She was hungry—her fears were somewhat allayed, and though rather disgusted at such coarse diet, ate and drank with some relish. Meanwhile, Herne the Hunter turned from the boy for something, and beheld her face for the first time. A water-gourd fell from his hands, his eyes dilated, and he crouched as he gazed like a panther before its unsuspecting prey. Every fibre of his frame quivered, and drops of cold sweat stood out upon his forehead. The boy saw with renewed fear this new phase of old Herne's dreaded idiosyncrasies. Mrs. Renfro at length raised her eyes and beheld him thus. Instantly he placed his hands before his face, and abruptly left the cavern. Alarmed at his appearance, she ran toward the boy, exclaiming:

“What can be the matter with him? Do you know him?”

“I knows more of him 'n I wants ter,” replied the lad. “Oh, marm, that's old Herne, 'nd we uns air the fust ones ez hev be'n in hyar whar he stays. I ganny! I thort shore he'd hev yeaten ye up.”

“Well, but who is he?”

“Well, they do say ez the devil yowns him, not but what he air powerful 'ligyus. No one knows much 'bouten him, 'cep'n' he's all'ays a projeckin' eround the Dismal whar no one yelse wants ter be.”

“Has he been here long?”

“Yurs 'nd yurs, they say.” Tommy shook his head as though unable to measure the years during which Herne the Hunter had been acquiring his present unsavory reputation, but solved the riddle by exclaiming: “I reckon he hev all'ays be'n that-a-way.”

An hour or more passed. Tommy fell asleep, while the lady sat musing by his side. She did not feel like sleeping, though much fatigued. Finally she heard a deep sigh behind her, and turning saw the object of her fears regarding her sombrely. The sight of her face appeared to shock him, for he turned half away as he said:

“You have eaten the food that is the curse of life, in that it sustains it. Yet such we are. Sleep, therefore, for you have weary miles to go, ere you can reach the Swananoa.”

There was an indescribable sadness in his tone that touched her, and she regarded him curiously.

“Who are you,” she asked, “and why do you choose to live in such a place as this?”

“Ask naught of me,” he said, with an energy he seemed unable to repress. “Ask rather of yourself who am I and how came I—thus.”

He struck himself upon the breast, and without awaiting an answer again abruptly left the cave. She sat there wondering, trying to-weave into definite shape certain vague impressions suggested by his presence, until weariness overcame her and she slept.

Hours after, Herne the Hunter reentered the cave, bearing a torch. His garments were wet, the rain-drops clung to his hair, and his face was more haggard than ever. He advanced towards the slumbering woman softly, and stood over her, gazing mournfully upon her, while large tears rolled down his cheeks. Then his expression changed to one that was stern and vindictive. His hand nervously toyed with the knife in his belt. Milder thoughts again seemed to sway him, and his features worked twitchingly.

“I cannot, I cannot,” he whispered to himself. “The tears I thought forever banished from these eyes return at this sight. There has never been another who could so move me. Though thou hast been my curse, and art yet my hell—I cannot do it. Come! protector of my soul; stand thou between me and all murderous thoughts!”

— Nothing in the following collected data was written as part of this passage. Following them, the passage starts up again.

-- ==== Sys2Proof/Syntax.lean ====
section
/-! DEFINITION. The instructions of the core: one constructor per row of spec/opcode_table.json (30_encoding.md, 40_decoder.md),
with the decoder states that choose how a byte is read (R60, R150). -/

namespace Sys2Proof

/-- `dec_state` (R60): the Protocol Decoder's state. The value 0b11 is reached by no rule (I6) and is excluded by the type.
DEDUCED, log entry 17. -/
inductive DecState where
  | idle
  | awaitArg
  | pixel
deriving DecidableEq, Repr, Inhabited

/-- The encoding of `dec_state[1:0]` that `dec_state_o` shows (R60, R83). -/
def DecState.code : DecState → BitVec 2
  | .idle => 0b00
  | .awaitArg => 0b01
  | .pixel => 0b10

/-- The eleven one-argument commands, in the document's order (R153). -/
inductive OneArg where
  | contrast
  | muxRatio
  | displayOffset
  | chargePump
  | addrMode
  | segRemap
  | comPins
  | precharge
  | vcom
  | clockDiv
  | startLine
deriving DecidableEq, Repr, Inhabited

/-- All eleven, in the document's order. -/
def OneArg.all : List OneArg :=
  [.contrast, .muxRatio, .displayOffset, .chargePump, .addrMode, .segRemap, .comPins, .precharge, .vcom, .clockDiv, .startLine]

/-- One decoder step's instruction. A one-argument command carries the code byte that selected it: its code set is a parameter
and may hold several bytes (R153), and `pending_cmd` takes that byte. The argument is an instruction of its own, the next
byte, read in AWAIT_ARG (R151, R216). -/
inductive Instr where
  /-- DISPLAY_OFF (R203). -/
  | displayOff
  /-- DISPLAY_ON (R204). -/
  | displayOn
  /-- SET_CONTRAST (R205). -/
  | setContrast (code : Byte)
  /-- SET_MUX_RATIO (R206). -/
  | setMuxRatio (code : Byte)
  /-- SET_DISPLAY_OFFSET (R207). -/
  | setDisplayOffset (code : Byte)
  /-- SET_CHARGE_PUMP (R208). -/
  | setChargePump (code : Byte)
  /-- SET_ADDR_MODE (R209). -/
  | setAddrMode (code : Byte)
  /-- SET_SEG_REMAP (R210); under the default map bit 0 of the code is the table's field `r`. -/
  | setSegRemap (code : Byte)
  /-- SET_COM_PINS (R211). -/
  | setComPins (code : Byte)
  /-- SET_PRECHARGE (R212). -/
  | setPrecharge (code : Byte)
  /-- SET_VCOM (R213). -/
  | setVcom (code : Byte)
  /-- SET_CLOCK_DIV (R214). -/
  | setClockDiv (code : Byte)
  /-- SET_START_LINE (R215). -/
  | setStartLine (code : Byte)
  /-- IGNORED (R217): any byte of IDLE that the command map does not list. -/
  | ignored (b : Byte)
  /-- ARGUMENT (R216). -/
  | argument (arg : Byte)
  /-- PIXEL_DATA (R218). -/
  | pixelData (d : Byte)
deriving DecidableEq, Repr, Inhabited

/-- The instruction a code byte of one-argument command `k` stands for (R154). -/
def OneArg.instr (k : OneArg) (code : Byte) : Instr :=
  match k with
  | .contrast => .setContrast code
  | .muxRatio => .setMuxRatio code
  | .displayOffset => .setDisplayOffset code
  | .chargePump => .setChargePump code
  | .addrMode => .setAddrMode code
  | .segRemap => .setSegRemap code
  | .comPins => .setComPins code
  | .precharge => .setPrecharge code
  | .vcom => .setVcom code
  | .clockDiv => .setClockDiv code
  | .startLine => .setStartLine code

/-- The decoder state in which an instruction's byte is read: the `Condition` of R203 to R218, one state per format of R150
(CMD in IDLE, ARG in AWAIT_ARG, DATA in PIXEL). -/
def Instr.readIn : Instr → DecState
  | .displayOff | .displayOn => .idle
  | .setContrast _ | .setMuxRatio _ | .setDisplayOffset _ | .setChargePump _ | .setAddrMode _ | .setSegRemap _
  | .setComPins _ | .setPrecharge _ | .setVcom _ | .setClockDiv _ | .setStartLine _ => .idle
  | .ignored _ => .idle
  | .argument _ => .awaitArg
  | .pixelData _ => .pixel

end Sys2Proof
end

He drew his Bible from his bosom, kissed it convulsively, then held it as though to guard her from himself, and drawing backward slowly, he again fled into the storm and darkness without.

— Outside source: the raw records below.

-- ==== Sys2Proof/Safety.lean ====
section
/-! DEFINITION. What holds of the core in every state a run reaches: the terms that the claims use. Each part cites the rule it
states. -/

namespace Sys2Proof.Safety

open Sys2Proof Sys2Proof.Machine

/-! ## The exchange -/

/-- The arena indices by their places (R110): the fill buffer, the queue, the held buffer if any, the free set. -/
def places (s : State) : List Nat :=
  s.ing.fillIdx :: (s.ing.q ++ ((if s.ing.heldValid then [s.ing.heldIdx] else []) ++ s.ing.free))

/-- R110: each of the arena's NBUF indices is in exactly one place. -/
abbrev OwnershipPartition (s : State) : Prop := (places s).Perm (List.range s.cfg.nbuf)

/-- The free set is listed in its one form. -/
abbrev FreeRising (s : State) : Prop := s.ing.free.Pairwise (· < ·)

/-- R76, R78, R75, R79: the ranges of the receiver's registers, and what PUB_WAIT means (R259, R262). -/
abbrev ReceiverInv (s : State) : Prop :=
  s.ing.rxCount ≤ s.cfg.cap + 1 ∧ s.ing.q.length ≤ s.cfg.depth ∧
  (s.ing.rxState = .pubWait →
    s.ing.rxCount = s.cfg.cap ∧ s.cfg.policy = .bounded ∧ 1 ≤ s.ing.waitLeft.toNat ∧ s.ing.waitLeft.toNat ≤ s.cfg.pubTimeout)

/-- Byte `i` of buffer `b` has been written since the reset. -/
abbrev Written (s : State) (b i : Nat) : Prop :=
  (Memory.read Space.arena.unlisted s.arena (arenaIndex s.cfg b i)).isSome = true

/-- All CAP bytes of buffer `b` have been written since the reset. -/
abbrev Filled (s : State) (b : Nat) : Prop := ∀ i < s.cfg.cap, Written s b i

/-- R111: queued and held buffers hold a whole chunk, and the fill buffer the bytes counted so far. -/
abbrev FillInv (s : State) : Prop :=
  (∀ b ∈ s.ing.q, Filled s b) ∧ (s.ing.heldValid = true → Filled s s.ing.heldIdx) ∧
  ∀ i < s.cfg.cap, i < s.ing.rxCount → Written s s.ing.fillIdx i

/-- R259, R262: a publish waits only while the queue is full. -/
abbrev WaitInv (s : State) : Prop := s.ing.rxState = .pubWait → s.ing.q.length = s.cfg.depth

/-! ## The handshake (R253, R254, R268) -/

/-- Every stage of a synchroniser shows `v`. -/
abbrev Settled (v : Bool) (chain : List Bool) : Prop := ∀ x ∈ chain, x = v

/-- A toggle to `new` is moving through a synchroniser that showed `!new`: some first stages have it. -/
abbrev Moving (new : Bool) (chain : List Bool) : Prop := chain.Pairwise (fun a b => b = new → a = new)

/-- A request is pending (R268). -/
abbrev RequestPending (s : State) : Prop := s.ren.reqTgl ≠ s.ing.reqSeen

/-- An answer is pending (R268). -/
abbrev AnswerPending (s : State) : Prop := s.ing.ackTgl ≠ s.ren.ackSeen

/-- R253, R254: outside ACQUIRE nothing is under way; in ACQUIRE either the one request or its answer is, and an answer that
grants a buffer grants the held one. -/
abbrev HandshakeInv (s : State) : Prop :=
  s.ing.reqSync.length = s.cfg.syncStages ∧ s.ren.ackSync.length = s.cfg.syncStages ∧
  ((s.ren.renState ≠ .acquire ∧ ¬RequestPending s ∧ ¬AnswerPending s ∧
      Settled s.ren.reqTgl s.ing.reqSync ∧ Settled s.ing.ackTgl s.ren.ackSync) ∨
   (s.ren.renState = .acquire ∧ RequestPending s ∧ ¬AnswerPending s ∧
      Moving s.ren.reqTgl s.ing.reqSync ∧ Settled s.ing.ackTgl s.ren.ackSync) ∨
   (s.ren.renState = .acquire ∧ ¬RequestPending s ∧ AnswerPending s ∧
      Settled s.ren.reqTgl s.ing.reqSync ∧ Moving s.ing.ackTgl s.ren.ackSync ∧
      s.ing.heldValid = s.ing.ackOk ∧ (s.ing.ackOk = true → s.ing.heldIdx = s.ing.ackIdx)))

/-! ## The render domain -/

/-- R63, R67: the ranges of the render domain's registers where a rule reads them, and the buffer being decoded (R110). -/
abbrev RenderInv (s : State) : Prop :=
  s.dec.cursor < s.cfg.cap ∧
  (s.ren.renState = .clear → s.ren.clrPtr < s.cfg.cap) ∧
  (s.ren.renState = .decode → s.ren.decPtr < s.cfg.cap ∧ s.ing.heldValid = true ∧ s.ren.curIdx = s.ing.heldIdx) ∧
  (s.ren.renState = .emit → s.ren.rowY ≤ s.cfg.h ∧ s.ren.rowDy < s.cfg.sy ∧ (s.ren.rowY = s.cfg.h → s.ren.rowDy = 0))

/-- R321: a rectangle is in progress only in EMIT, it is the current row's, and its data index is one of its bytes'. -/
abbrev TransportInv (s : State) : Prop :=
  (s.ren.tp ≠ .idle → s.ren.renState = .emit ∧ s.ren.rowY < s.cfg.h) ∧
  (∀ r, s.ren.tp = .cmd r → r = s.rowRect s.ren.rowY s.ren.rowDy) ∧
  (∀ r i, s.ren.tp = .data r i → r = s.rowRect s.ren.rowY s.ren.rowDy ∧ i < r.bytes.length)

/-- R65, I3: PB is read only once a commit has written all of it, which needs `DIRTY_EN`. -/
abbrev PrevInv (s : State) : Prop :=
  s.ren.prevValid = true →
    s.cfg.dirtyEn = true ∧ ∀ i < s.cfg.cap, (Memory.read Space.pb.unlisted s.ren.pb i).isSome = true

/-! ## Memory and the whole -/

/-- Every memory is in canonical form and inside its space (R104). -/
abbrev MemoryInv (s : State) : Prop :=
  (Memory.wf Space.sb.unlisted s.dec.sb ∧ Memory.within s.cfg.cap s.dec.sb) ∧
  (Memory.wf Space.pb.unlisted s.ren.pb ∧ Memory.within s.cfg.cap s.ren.pb) ∧
  (Memory.wf Space.arena.unlisted s.arena ∧ Memory.within (s.cfg.nbuf * s.cfg.cap) s.arena)

/-- The invariant of the machine. -/
structure CoreInv (s : State) : Prop where
  legal : s.cfg.Legal
  partition : OwnershipPartition s
  freeRising : FreeRising s
  receiver : ReceiverInv s
  fill : FillInv s
  wait : WaitInv s
  handshake : HandshakeInv s
  render : RenderInv s
  transport : TransportInv s
  prev : PrevInv s
  memory : MemoryInv s

/-- The next choice breaks a duty of TP (R10, D33, I8): an answer that no rectangle awaits. -/
abbrev TpBreach (s : State) : Prop :=
  match s.nextTick with
  | .clkR tp _ => tp.respValid = true ∧ s.ren.tp ≠ .resp
  | _ => False

/-! ## Runs of one agent -/

/-- What a clk_i cycle's byte and transfer end do to a receiver in RX (R250 steps D and E, R85): the byte is stored first, and the
size check sees it. -/
def busInRx (bus : BusIn) (s : State) : Answer :=
  (if bus.inValid then storeByte bus.inByte s else .next s).andThen fun d => if bus.inEnd then endTransfer d else .next d

/-- `handle_byte` for each byte in order (R106, R151). -/
def handleBytes : List Byte → State → Answer
  | [], s => .next s
  | b :: rest, s => (handleByte b s).andThen (handleBytes rest)

/-- clk_i cycles with these bus inputs, oldest first, on the reference synchroniser (R250). -/
def ingCycles : List BusIn → State → Answer
  | [], s => .next s
  | bus :: rest, s => (ingCycle bus .shift s).andThen (ingCycles rest)

/-- clk_r cycles with these inputs of TP, oldest first, on the reference synchroniser (R254). -/
def renCycles : List TpIn → State → Answer
  | [], s => .next s
  | tp :: rest, s => (renCycle tp .shift s).andThen (renCycles rest)

/-! ## Infinite runs and fairness (R268, R269, D39) -/

/-- An infinite run under the choices `env`: each state is what `step` answers from the one before with that choice listed. -/
abbrev Run (env : Nat → Tick) (run : Nat → State) : Prop := ∀ n, step { run n with inputs := [env n] } = .next (run (n + 1))

/-- R268's action Serve: ING answers the request (R252). A reset answers none. -/
abbrev Serve (k : Tick) (s t : State) : Prop := k ≠ .reset ∧ t.ing.ackTgl ≠ s.ing.ackTgl

/-- R268's action Take: REN consumes the answer (R303). -/
abbrev Take (k : Tick) (s t : State) : Prop := k ≠ .reset ∧ t.ren.ackSeen ≠ s.ren.ackSeen

/-- Weak fairness of an action: if it stays enabled from some point of the run on, it happens after that point. -/
abbrev WeaklyFair (env : Nat → Tick) (run : Nat → State) (enabled : State → Prop) (acts : Tick → State → State → Prop) : Prop :=
  ∀ n, (∀ m, n ≤ m → enabled (run m)) → ∃ m, n ≤ m ∧ acts (env m) (run m) (run (m + 1))

/-- R269, D39: weak fairness for Serve, enabled while a request is pending, and Take, enabled while an answer is; none for HOST or
TP. It is a premise on runs and no part of `step`, log entry 22. -/
abbrev FairHandshake (env : Nat → Tick) (run : Nat → State) : Prop :=
  WeaklyFair env run RequestPending Serve ∧ WeaklyFair env run AnswerPending Take

/-- The hardware's clocks: each ticks for ever, and its synchroniser does not hold for ever. -/
abbrev ClocksRun (env : Nat → Tick) : Prop :=
  ∀ n, (∃ m, n ≤ m ∧ ∃ bus y, y ≠ .hold ∧ env m = .clkI bus y) ∧ (∃ m, n ≤ m ∧ ∃ tp y, y ≠ .hold ∧ env m = .clkR tp y)

/-! ## What a pass shows (R306, R323, R330 to R332) -/

/-- The rectangles offered since the pass began, in order; `shown` is newest first. -/
def passRects : List Obs → List Rect
  | [] => []
  | .passStart :: _ => []
  | .rect r :: older => passRects older ++ [r]
  | .answer _ :: older => passRects older
  | .diag _ :: older => passRects older

/-- All SY repeats of row `y`, or none when the row is skipped (R312, R314). -/
def rowRects (s : State) (y : Nat) : List Rect :=
  if s.skipRow y then [] else (List.range s.cfg.sy).map (fun dy => s.rowRect y dy)

/-- The rectangles of the rows before `y`, then `dy` repeats of row `y` (R320, R323). -/
def rectsBefore (s : State) (y dy : Nat) : List Rect :=
  (List.range y).flatMap (rowRects s) ++ (List.range dy).map (fun d => s.rowRect y d)

/-- What a pass has shown so far, by REN's state: nothing before EMIT; then the rows passed, and the rectangle in progress;
at COMMIT every row that is not skipped. -/
abbrev PassShows (s : State) : Prop :=
  (s.ren.renState = .decode → passRects s.shown = []) ∧
  (s.ren.renState = .emit →
    (s.ren.tp = .idle → (s.ren.rowDy ≠ 0 → s.skipRow s.ren.rowY = false) ∧
      passRects s.shown = rectsBefore s s.ren.rowY s.ren.rowDy) ∧
    (s.ren.tp ≠ .idle → s.skipRow s.ren.rowY = false ∧
      passRects s.shown = rectsBefore s s.ren.rowY s.ren.rowDy ++ [s.rowRect s.ren.rowY s.ren.rowDy])) ∧
  (s.ren.renState = .commit → passRects s.shown = rectsBefore s s.cfg.h 0)

end Sys2Proof.Safety
end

The gray light of morning rose over the Dismal, though within the cave the gloom still reigned supreme, when Herne the Hunter again stood at the entrance holding a flaring light. Then he said aloud: “Wake, you that sleep under the shadow of death! Wake, eat, and—pass on!” Mrs. Renfro aroused herself. The boy, however, slept on. Herne fixed his torch in the wall, and replenished the fire. Then he withdrew, apparently to give the lady privacy in making her toilet.

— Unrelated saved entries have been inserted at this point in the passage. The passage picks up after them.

/-- R331: the rows passed are those that are not skipped. -/
theorem rectsBefore_eq_filter (s : State) (y : Nat) :
    rectsBefore s y 0 = ((List.range y).filter (fun z => !s.skipRow z)).flatMap
      (fun z => (List.range s.cfg.sy).map (fun dy => s.rowRect z dy)) := by
  rw [rectsBefore_zero]
  exact flatMap_ite_nil s.skipRow _ _

/-- Settles O59: without the dirty-line optimisation or a frame in PB no row is skipped; with both, the rows skipped are the equal
ones. -/
theorem committedPassShows : Obligations.CommittedPassShows := by
  intro s hl h hs
  obtain ⟨⟨-, -, -, -, hsy⟩, -⟩ := Config.legal_parts hl
  obtain ⟨-, -, hcommit⟩ := h
  rw [hcommit hs, rectsBefore_eq_filter]
  refine ⟨fun hall => ?_, fun hdirty hvalid => ?_⟩
  · have hskip (y : Nat) : s.skipRow y = false := by rcases hall with e | e <;> simp [State.skipRow, e]
    simp [hskip, flatMap_range_map_range s.rowRect s.cfg.h hsy]
  · have hskip : s.skipRow = s.rowEq := by funext y; simp [State.skipRow, hdirty, hvalid]
    rw [hskip]
    refine ⟨rfl, fun hequal => ?_, fun y hy hdiff hothers => ?_⟩
    · rw [List.filter_eq_nil_iff.2 (fun y hy => by simp [hequal y (List.mem_range.1 hy)])]
      rfl
    · have hone : (List.range s.cfg.h).filter (fun z => !s.rowEq z) = [y] := by
        have hcount : (List.range s.cfg.h).count y = 1 := List.count_eq_one_of_mem List.nodup_range (List.mem_range.2 hy)
        rw [List.filter_congr (q := (· == y)), List.filter_beq, hcount, List.replicate_one]
        intro z hz
        by_cases hzy : z = y
        · simp [hzy, hdiff]
        · simp [hzy, hothers z (List.mem_range.1 hz) hzy]
      rw [hone, List.flatMap_singleton]

end Sys2Proof.Machine
end

section
/-! Encoding and decoding agree (30_encoding.md R150 to R155), both ways. -/

namespace Sys2Proof.Machine
open Sys2Proof

/-- The six forms of an instruction; the eleven one-argument commands have one (R201). -/
theorem Instr.forms (i : Instr) :
    i = .displayOff ∨ i = .displayOn ∨ (∃ (k : OneArg) (c : Byte), i = k.instr c) ∨ (∃ b, i = .ignored b) ∨
      (∃ a, i = .argument a) ∨ ∃ d, i = .pixelData d := by
  cases i with
  | displayOff => exact .inl rfl
  | displayOn => exact .inr (.inl rfl)
  | setContrast c => exact .inr (.inr (.inl ⟨.contrast, c, rfl⟩))
  | setMuxRatio c => exact .inr (.inr (.inl ⟨.muxRatio, c, rfl⟩))
  | setDisplayOffset c => exact .inr (.inr (.inl ⟨.displayOffset, c, rfl⟩))
  | setChargePump c => exact .inr (.inr (.inl ⟨.chargePump, c, rfl⟩))
  | setAddrMode c => exact .inr (.inr (.inl ⟨.addrMode, c, rfl⟩))
  | setSegRemap c => exact .inr (.inr (.inl ⟨.segRemap, c, rfl⟩))
  | setComPins c => exact .inr (.inr (.inl ⟨.comPins, c, rfl⟩))
  | setPrecharge c => exact .inr (.inr (.inl ⟨.precharge, c, rfl⟩))
  | setVcom c => exact .inr (.inr (.inl ⟨.vcom, c, rfl⟩))
  | setClockDiv c => exact .inr (.inr (.inl ⟨.clockDiv, c, rfl⟩))
  | setStartLine c => exact .inr (.inr (.inl ⟨.startLine, c, rfl⟩))
  | ignored b => exact .inr (.inr (.inr (.inl ⟨b, rfl⟩)))
  | argument a => exact .inr (.inr (.inr (.inr (.inl ⟨a, rfl⟩))))
  | pixelData d => exact .inr (.inr (.inr (.inr (.inr ⟨d, rfl⟩))))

She was stiff in limb and depressed in mind. After washing at the spring, she wandered listlessly about the cave, surveying old Herne's scanty store of comforts. Suddenly she paused before a faded picture, framed in long, withered moss, that clung to an abutment of the rock. It was that of a girl, fair, slender and ethereal. There was a wealth of hair, large eyes, and features so faultless that the witching sense of self-satisfaction permeating them, added to rather than marred their loveliness.

The lady—glancing indifferently—suddenly felt a thrill and a pain. A deadly sense of recognition nearly overcame her, as this memento—confronting her like a resurrected chapter of the past—made clear the hitherto inexplicable behavior of their host. She recovered, and looked upon it tenderly, then shook her head gently and sighed.

“You cannot recognize it!” said a deep voice behind her. “You dare not! For the sake of your conscience—your hope in heaven—your fear of hell—you dare not recognize and look upon me!”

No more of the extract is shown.